(EXTRACTED RECORDS Opens)
/-- Why a harness invocation other than a call is refused though the engine is idle. -/
def refusalOf (i : Instr) (s : State) : Option Refusal :=
  match i with
  | .readBytes m => if s.par.responseCapacity < m.toNat then some .countAboveCapacity else none
  | .attempt => if s.par.retryLimit ≤ s.eng.attempt then some .attemptsUsedUp else none
  | _ => none

/-- Whether an instruction is a host call, which is allowed in every state (30_encoding.md R81). -/
def isCall : Instr → Bool
  | .trigger _ _ => true
  | .reasonShutdown => true
  | .reasonHalt => true
  | _ => false

/-- Every instruction that is no host call is a harness invocation. -/
theorem exec_invocation (i : Instr) (s : State) (h : isCall i = false) :
    ∃ run, exec i s = invoke (refusalOf i s) run s := by
  cases i <;> first | cases h; done | (simp only [exec, execConfigure, execReadByte, execWriteByte, execReadBytes,
    execWriteBytes, execChecksum, execBuildFrame, execExpectedAck, execCheckLength, execVerifyChecksum, execCompareAck,
    execResync, execAttempt, execSendCommand, execComputeDivisor, execReconfigure, execRunSequence,
    execFrameWatchdogKill, execFrameShutdownWait, execFramePowerOff, execCommandFrame, execAckResponse,
    execExpectedAckRef, execResyncPreamble, refusalOf]; exact ⟨_, rfl⟩)

/-- The three host calls. -/
theorem exec_call (i : Instr) (s : State) (h : isCall i = true) :
    ∃ r arg n, exec i s = .next (triggerCall r arg { s with env := { s.env with hostCalls := n } }) := by
  cases i <;> first | cases h; done | skip
  · exact ⟨_, _, s.env.hostCalls, rfl⟩
  · exact ⟨_, _, _, rfl⟩
  · exact ⟨_, _, _, rfl⟩

/-- What one step of the machine is. -/
theorem step_cases (s : State) :
    (∃ a, s.env.attachReq = some a ∧ step s = attach a s) ∨
    (∃ c, s.env.attachReq = none ∧ s.env.port = some c ∧
      step s = .next (triggerCall (hostReason s.par c.code) c.arg { s with env := { s.env with port := none } })) ∨
    (noRequest s ∧ s.env.ctx = .stuck ∧ step s = .next s) ∨
    (noRequest s ∧ s.env.ctx ≠ .stuck ∧ engineRunning s = true ∧ step s = microStep s) ∨
    (noRequest s ∧ s.env.ctx ≠ .stuck ∧ engineRunning s = false ∧
      ((fetch s = none ∧ step s = .next s) ∨ (∃ e, fetch s = some (.error e) ∧ step s = .refused (.undecodable e)) ∨
        (∃ i s1, fetch s = some (.ok (i, s1)) ∧ step s = exec i s1))) := by
  cases ha : s.env.attachReq with
  | some a => exact .inl ⟨a, rfl, by simp [step, ha]⟩
  | none =>
    cases hp : s.env.port with
    | some c => exact .inr (.inl ⟨c, rfl, rfl, by simp [step, ha, hp, exec, execTrigger]⟩)
    | none =>
      by_cases hs : s.env.ctx = .stuck
      · exact .inr (.inr (.inl ⟨⟨ha, hp⟩, hs, by simp [step, ha, hp, hs]⟩))
      · by_cases hr : engineRunning s = true
        · exact .inr (.inr (.inr (.inl ⟨⟨ha, hp⟩, hs, hr, by simp [step, ha, hp, hs, hr]⟩)))
        · refine .inr (.inr (.inr (.inr ⟨⟨ha, hp⟩, hs, by simpa using hr, ?_⟩)))
          rcases hf : fetch s with _ | e | ⟨i, s1⟩
          · exact .inl ⟨rfl, by simp [step, ha, hp, hs, hr, hf]⟩
          · exact .inr (.inl ⟨e, rfl, by simp [step, ha, hp, hs, hr, hf]⟩)
          · exact .inr (.inr ⟨i, s1, rfl, by simp [step, ha, hp, hs, hr, hf]⟩)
(EXTRACTED RECORDS Closes)
> _TASK GOAL_
Every single record is to be set down again, unaltered.

> _EXPECTED OUTPUT_
/-- Why a harness invocation other than a call is refused though the engine is idle. -/
def refusalOf (i : Instr) (s : State) : Option Refusal :=
  match i with
  | .readBytes m => if s.par.responseCapacity < m.toNat then some .countAboveCapacity else none
  | .attempt => if s.par.retryLimit ≤ s.eng.attempt then some .attemptsUsedUp else none
  | _ => none

/-- Whether an instruction is a host call, which is allowed in every state (30_encoding.md R81). -/
def isCall : Instr → Bool
  | .trigger _ _ => true
  | .reasonShutdown => true
  | .reasonHalt => true
  | _ => false

/-- Every instruction that is no host call is a harness invocation. -/
theorem exec_invocation (i : Instr) (s : State) (h : isCall i = false) :
    ∃ run, exec i s = invoke (refusalOf i s) run s := by
  cases i <;> first | cases h; done | (simp only [exec, execConfigure, execReadByte, execWriteByte, execReadBytes,
    execWriteBytes, execChecksum, execBuildFrame, execExpectedAck, execCheckLength, execVerifyChecksum, execCompareAck,
    execResync, execAttempt, execSendCommand, execComputeDivisor, execReconfigure, execRunSequence,
    execFrameWatchdogKill, execFrameShutdownWait, execFramePowerOff, execCommandFrame, execAckResponse,
    execExpectedAckRef, execResyncPreamble, refusalOf]; exact ⟨_, rfl⟩)

/-- The three host calls. -/
theorem exec_call (i : Instr) (s : State) (h : isCall i = true) :
    ∃ r arg n, exec i s = .next (triggerCall r arg { s with env := { s.env with hostCalls := n } }) := by
  cases i <;> first | cases h; done | skip
  · exact ⟨_, _, s.env.hostCalls, rfl⟩
  · exact ⟨_, _, _, rfl⟩
  · exact ⟨_, _, _, rfl⟩

/-- What one step of the machine is. -/
theorem step_cases (s : State) :
    (∃ a, s.env.attachReq = some a ∧ step s = attach a s) ∨
    (∃ c, s.env.attachReq = none ∧ s.env.port = some c ∧
      step s = .next (triggerCall (hostReason s.par c.code) c.arg { s with env := { s.env with port := none } })) ∨
    (noRequest s ∧ s.env.ctx = .stuck ∧ step s = .next s) ∨
    (noRequest s ∧ s.env.ctx ≠ .stuck ∧ engineRunning s = true ∧ step s = microStep s) ∨
    (noRequest s ∧ s.env.ctx ≠ .stuck ∧ engineRunning s = false ∧
      ((fetch s = none ∧ step s = .next s) ∨ (∃ e, fetch s = some (.error e) ∧ step s = .refused (.undecodable e)) ∨
        (∃ i s1, fetch s = some (.ok (i, s1)) ∧ step s = exec i s1))) := by
  cases ha : s.env.attachReq with
  | some a => exact .inl ⟨a, rfl, by simp [step, ha]⟩
  | none =>
    cases hp : s.env.port with
    | some c => exact .inr (.inl ⟨c, rfl, rfl, by simp [step, ha, hp, exec, execTrigger]⟩)
    | none =>
      by_cases hs : s.env.ctx = .stuck
      · exact .inr (.inr (.inl ⟨⟨ha, hp⟩, hs, by simp [step, ha, hp, hs]⟩))
      · by_cases hr : engineRunning s = true
        · exact .inr (.inr (.inr (.inl ⟨⟨ha, hp⟩, hs, hr, by simp [step, ha, hp, hs, hr]⟩)))
        · refine .inr (.inr (.inr (.inr ⟨⟨ha, hp⟩, hs, by simpa using hr, ?_⟩)))
          rcases hf : fetch s with _ | e | ⟨i, s1⟩
          · exact .inl ⟨rfl, by simp [step, ha, hp, hs, hr, hf]⟩
          · exact .inr (.inl ⟨e, rfl, by simp [step, ha, hp, hs, hr, hf]⟩)
          · exact .inr (.inr ⟨i, s1, rfl, by simp [step, ha, hp, hs, hr, hf]⟩)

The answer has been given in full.